This is geometry, not combinatorics. Sketch: Only $n=3$ works. Take a segment of maximal length, it can only be a side of an equilateral triangle, say $ABC$. Then any other point must be in the union of $k_1(A, AB)$, $k_2(B, AB)$, $k_3(C, AB)$ and we get a contradiction in both of the two arising cases: $D \in k_1(A, AB)$ but not in the interior of $ABC$; and $D$ in the interior of $ABC$.

Hello, is this your solution, or from the shortlist?

Pretty much both - one of the shortlist official solutions is around this idea and I also solved this problem myself in this way when I tried it.

$|S| = 3$ only. Consider $m$, the longest segment in $S$. It must be a side of some regular polygon in $S$. If that polygon is not a triangle, then one of its diagonals is in $S$ and is longer than $m$, contradicting the fact that $m$ is the longest segment. Therefore the largest shape is $S$ must be an equilateral triangle (which has no interior diagonals). Let the big triangle be $ABC$, and WLOG let $AB = AC = BC = 3$. Then you can show that the second-largest shape must also be a triangle $XYZ$, with a side length $XY = XZ = YZ = r$ where $2 \leq r \leq 3$. If $r \leq 3$, you can get a contradiction by showing one of $\{AX, AY, AZ, BX, BY, BZ, CX, CY, CZ\} \geq r$. It follows that $r = 3$ and some more geo shows that $XYZ = ABC$ so there can only be a single triangle in $S$.

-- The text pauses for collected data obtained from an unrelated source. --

/-! ### `memWrite` and `raise`, the two updates made of one setter -/

@[simp] theorem State.memWrite_cmd (s : State) (a : Nat) (vs : List Byte) : (s.memWrite a vs).cmd = s.cmd := rfl
@[simp] theorem State.memWrite_status (s : State) (a : Nat) (vs : List Byte) : (s.memWrite a vs).status = s.status := rfl
@[simp] theorem State.memWrite_view (s : State) (a : Nat) (vs : List Byte) : (s.memWrite a vs).view = s.view := rfl
@[simp] theorem State.memWrite_payload (s : State) (a : Nat) (vs : List Byte) : (s.memWrite a vs).payload = s.payload := rfl
@[simp] theorem State.memWrite_mac (s : State) (a : Nat) (vs : List Byte) : (s.memWrite a vs).mac = s.mac := rfl
@[simp] theorem State.memWrite_llDst (s : State) (a : Nat) (vs : List Byte) : (s.memWrite a vs).llDst = s.llDst := rfl
@[simp] theorem State.memWrite_llSrc (s : State) (a : Nat) (vs : List Byte) : (s.memWrite a vs).llSrc = s.llSrc := rfl
@[simp] theorem State.memWrite_ip (s : State) (a : Nat) (vs : List Byte) : (s.memWrite a vs).ip = s.ip := rfl
@[simp] theorem State.memWrite_ipSrc (s : State) (a : Nat) (vs : List Byte) : (s.memWrite a vs).ipSrc = s.ipSrc := rfl
@[simp] theorem State.memWrite_ipDst (s : State) (a : Nat) (vs : List Byte) : (s.memWrite a vs).ipDst = s.ipDst := rfl
@[simp] theorem State.memWrite_udp (s : State) (a : Nat) (vs : List Byte) : (s.memWrite a vs).udp = s.udp := rfl
@[simp] theorem State.memWrite_csum (s : State) (a : Nat) (vs : List Byte) : (s.memWrite a vs).csum = s.csum := rfl
@[simp] theorem State.memWrite_params (s : State) (a : Nat) (vs : List Byte) : (s.memWrite a vs).params = s.params := rfl
@[simp] theorem State.memWrite_epoch (s : State) (a : Nat) (vs : List Byte) : (s.memWrite a vs).epoch = s.epoch := rfl
@[simp] theorem State.memWrite_pending (s : State) (a : Nat) (vs : List Byte) : (s.memWrite a vs).pending = s.pending := rfl
@[simp] theorem State.memWrite_lastRead (s : State) (a : Nat) (vs : List Byte) : (s.memWrite a vs).lastRead = s.lastRead := rfl
@[simp] theorem State.memWrite_mem (s : State) (a : Nat) (vs : List Byte) :
    (s.memWrite a vs).mem = s.mem.putBytes a vs := rfl
@[simp] theorem State.raise_cmd (s : State) (o : Owner) (e : Err) : (s.raise o e).cmd = s.cmd := rfl
@[simp] theorem State.raise_view (s : State) (o : Owner) (e : Err) : (s.raise o e).view = s.view := rfl
@[simp] theorem State.raise_payload (s : State) (o : Owner) (e : Err) : (s.raise o e).payload = s.payload := rfl
@[simp] theorem State.raise_mac (s : State) (o : Owner) (e : Err) : (s.raise o e).mac = s.mac := rfl
@[simp] theorem State.raise_llDst (s : State) (o : Owner) (e : Err) : (s.raise o e).llDst = s.llDst := rfl
@[simp] theorem State.raise_llSrc (s : State) (o : Owner) (e : Err) : (s.raise o e).llSrc = s.llSrc := rfl
@[simp] theorem State.raise_ip (s : State) (o : Owner) (e : Err) : (s.raise o e).ip = s.ip := rfl
@[simp] theorem State.raise_ipSrc (s : State) (o : Owner) (e : Err) : (s.raise o e).ipSrc = s.ipSrc := rfl
@[simp] theorem State.raise_ipDst (s : State) (o : Owner) (e : Err) : (s.raise o e).ipDst = s.ipDst := rfl
@[simp] theorem State.raise_udp (s : State) (o : Owner) (e : Err) : (s.raise o e).udp = s.udp := rfl
@[simp] theorem State.raise_csum (s : State) (o : Owner) (e : Err) : (s.raise o e).csum = s.csum := rfl
@[simp] theorem State.raise_mem (s : State) (o : Owner) (e : Err) : (s.raise o e).mem = s.mem := rfl
@[simp] theorem State.raise_params (s : State) (o : Owner) (e : Err) : (s.raise o e).params = s.params := rfl
@[simp] theorem State.raise_epoch (s : State) (o : Owner) (e : Err) : (s.raise o e).epoch = s.epoch := rfl
@[simp] theorem State.raise_pending (s : State) (o : Owner) (e : Err) : (s.raise o e).pending = s.pending := rfl
@[simp] theorem State.raise_lastRead (s : State) (o : Owner) (e : Err) : (s.raise o e).lastRead = s.lastRead := rfl
@[simp] theorem State.raise_status (s : State) (o : Owner) (e : Err) :
    (s.raise o e).status = s.status.failed o e := rfl

/-! ### `softReset` and `resetEvent` -/

@[simp] theorem State.softReset_cmd (s : State) : s.softReset.cmd = s.cmd := rfl
@[simp] theorem State.softReset_status (s : State) : s.softReset.status = ⟨.ok, false, false, false, false, false⟩ := rfl
@[simp] theorem State.softReset_view (s : State) : s.softReset.view = ⟨0, 0⟩ := rfl
@[simp] theorem State.softReset_payload (s : State) : s.softReset.payload = ⟨0, 0⟩ := rfl
@[simp] theorem State.softReset_mac (s : State) : s.softReset.mac = ⟨0, 0, 0, 0, ⟨false, false, false⟩⟩ := rfl
@[simp] theorem State.softReset_llDst (s : State) : s.softReset.llDst = .none := rfl
@[simp] theorem State.softReset_llSrc (s : State) : s.softReset.llSrc = .none := rfl
@[simp] theorem State.softReset_ip (s : State) : s.softReset.ip = ⟨0, 0, 0, ⟨false, 0⟩, 0⟩ := rfl
@[simp] theorem State.softReset_ipSrc (s : State) : s.softReset.ipSrc = .none := rfl
@[simp] theorem State.softReset_ipDst (s : State) : s.softReset.ipDst = .none := rfl
@[simp] theorem State.softReset_udp (s : State) : s.softReset.udp = ⟨0, 0, 0, 0⟩ := rfl
@[simp] theorem State.softReset_csum (s : State) : s.softReset.csum = ⟨0, 0, 0⟩ := rfl
@[simp] theorem State.softReset_mem (s : State) : s.softReset.mem = s.mem := rfl
@[simp] theorem State.softReset_params (s : State) : s.softReset.params = s.params := rfl
@[simp] theorem State.softReset_epoch (s : State) : s.softReset.epoch = s.epoch := rfl
@[simp] theorem State.softReset_pending (s : State) : s.softReset.pending = s.pending := rfl
@[simp] theorem State.softReset_lastRead (s : State) : s.softReset.lastRead = s.lastRead := rfl
@[simp] theorem resetEvent_cmd (s : State) : (resetEvent s).cmd = 0 := rfl
@[simp] theorem resetEvent_status (s : State) : (resetEvent s).status = ⟨.ok, false, false, false, false, false⟩ := rfl
@[simp] theorem resetEvent_view (s : State) : (resetEvent s).view = ⟨0, 0⟩ := rfl
@[simp] theorem resetEvent_payload (s : State) : (resetEvent s).payload = ⟨0, 0⟩ := rfl
@[simp] theorem resetEvent_mac (s : State) : (resetEvent s).mac = ⟨0, 0, 0, 0, ⟨false, false, false⟩⟩ := rfl
@[simp] theorem resetEvent_llDst (s : State) : (resetEvent s).llDst = .none := rfl
@[simp] theorem resetEvent_llSrc (s : State) : (resetEvent s).llSrc = .none := rfl
@[simp] theorem resetEvent_ip (s : State) : (resetEvent s).ip = ⟨0, 0, 0, ⟨false, 0⟩, 0⟩ := rfl
@[simp] theorem resetEvent_ipSrc (s : State) : (resetEvent s).ipSrc = .none := rfl
@[simp] theorem resetEvent_ipDst (s : State) : (resetEvent s).ipDst = .none := rfl
@[simp] theorem resetEvent_udp (s : State) : (resetEvent s).udp = ⟨0, 0, 0, 0⟩ := rfl
@[simp] theorem resetEvent_csum (s : State) : (resetEvent s).csum = ⟨0, 0, 0⟩ := rfl
@[simp] theorem resetEvent_mem (s : State) : (resetEvent s).mem = [] := rfl
@[simp] theorem resetEvent_params (s : State) : (resetEvent s).params = s.params := rfl
@[simp] theorem resetEvent_epoch (s : State) : (resetEvent s).epoch = s.epoch + 1 := rfl
@[simp] theorem resetEvent_pending (s : State) : (resetEvent s).pending = s.pending := rfl
@[simp] theorem resetEvent_lastRead (s : State) : (resetEvent s).lastRead = s.lastRead := rfl

/-! ### The flags, after each way a command ends -/

@[simp] theorem Status.macParsed_err (st : Status) : st.macParsed.err = .ok := rfl
@[simp] theorem Status.macParsed_macv (st : Status) : st.macParsed.macv = true := rfl
@[simp] theorem Status.macParsed_ipv (st : Status) : st.macParsed.ipv = st.ipv := rfl
@[simp] theorem Status.macParsed_udpv (st : Status) : st.macParsed.udpv = st.udpv := rfl
@[simp] theorem Status.macParsed_csv (st : Status) : st.macParsed.csv = st.csv := rfl
@[simp] theorem Status.macParsed_matched (st : Status) : st.macParsed.matched = st.matched := rfl
@[simp] theorem Status.ipParsed_err (st : Status) : st.ipParsed.err = .ok := rfl
@[simp] theorem Status.ipParsed_macv (st : Status) : st.ipParsed.macv = st.macv := rfl
@[simp] theorem Status.ipParsed_ipv (st : Status) : st.ipParsed.ipv = true := rfl
@[simp] theorem Status.ipParsed_udpv (st : Status) : st.ipParsed.udpv = st.udpv := rfl
@[simp] theorem Status.ipParsed_csv (st : Status) : st.ipParsed.csv = st.csv := rfl
@[simp] theorem Status.ipParsed_matched (st : Status) : st.ipParsed.matched = st.matched := rfl
@[simp] theorem Status.udpParsed_err (st : Status) : st.udpParsed.err = .ok := rfl
@[simp] theorem Status.udpParsed_macv (st : Status) : st.udpParsed.macv = st.macv := rfl
@[simp] theorem Status.udpParsed_ipv (st : Status) : st.udpParsed.ipv = st.ipv := rfl
@[simp] theorem Status.udpParsed_udpv (st : Status) : st.udpParsed.udpv = true := rfl
@[simp] theorem Status.udpParsed_csv (st : Status) : st.udpParsed.csv = st.csv := rfl
@[simp] theorem Status.udpParsed_matched (st : Status) : st.udpParsed.matched = st.matched := rfl
@[simp] theorem Status.succeeded_err (st : Status) : st.succeeded.err = .ok := rfl
@[simp] theorem Status.succeeded_macv (st : Status) : st.succeeded.macv = st.macv := rfl
@[simp] theorem Status.succeeded_ipv (st : Status) : st.succeeded.ipv = st.ipv := rfl
@[simp] theorem Status.succeeded_udpv (st : Status) : st.succeeded.udpv = st.udpv := rfl
@[simp] theorem Status.succeeded_csv (st : Status) : st.succeeded.csv = st.csv := rfl
@[simp] theorem Status.succeeded_matched (st : Status) : st.succeeded.matched = st.matched := rfl
@[simp] theorem Status.summed_err (m : Bool) (st : Status) : (st.summed m).err = .ok := rfl
@[simp] theorem Status.summed_macv (m : Bool) (st : Status) : (st.summed m).macv = st.macv := rfl
@[simp] theorem Status.summed_ipv (m : Bool) (st : Status) : (st.summed m).ipv = st.ipv := rfl
@[simp] theorem Status.summed_udpv (m : Bool) (st : Status) : (st.summed m).udpv = st.udpv := rfl
@[simp] theorem Status.summed_csv (m : Bool) (st : Status) : (st.summed m).csv = true := rfl
@[simp] theorem Status.summed_matched (m : Bool) (st : Status) : (st.summed m).matched = m := rfl

@[simp] theorem Status.failed_err (o : Owner) (e : Err) (st : Status) : (st.failed o e).err = e := by
  cases o <;> rfl

theorem Status.failed_macv (o : Owner) (e : Err) (st : Status) :
    (st.failed o e).macv = (if o = .mac then false else st.macv) := by
  cases o <;> rfl

theorem Status.failed_ipv (o : Owner) (e : Err) (st : Status) :
    (st.failed o e).ipv = (if o = .iphc then false else st.ipv) := by
  cases o <;> rfl

theorem Status.failed_udpv (o : Owner) (e : Err) (st : Status) :
    (st.failed o e).udpv = (if o = .udp then false else st.udpv) := by
  cases o <;> rfl

theorem Status.failed_csv (o : Owner) (e : Err) (st : Status) :
    (st.failed o e).csv = (if o = .csum then false else st.csv) := by
  cases o <;> rfl

theorem Status.failed_matched (o : Owner) (e : Err) (st : Status) :
    (st.failed o e).matched = (if o = .csum then false else st.matched) := by
  cases o <;> rfl

end Sys2Proof.Machine
end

Only $n=3$ if there exist a regualar polygon $\mathcal{P}$ such that $V(\mathcal{P})>3$,We know for all polygons that has a number of vertices over 3 the longest diagonal is greater than it’s side,so it wont be equal to any of it’s side. But,can not we construct a regular polygon such that it’s side equals to the diagonal of the previous polygon? Well when constructing a such polygon we need to construct a new polygon such that it’s diagonal equals to the side of the second polygon we constructed.And we do that for infinity.$\lambda $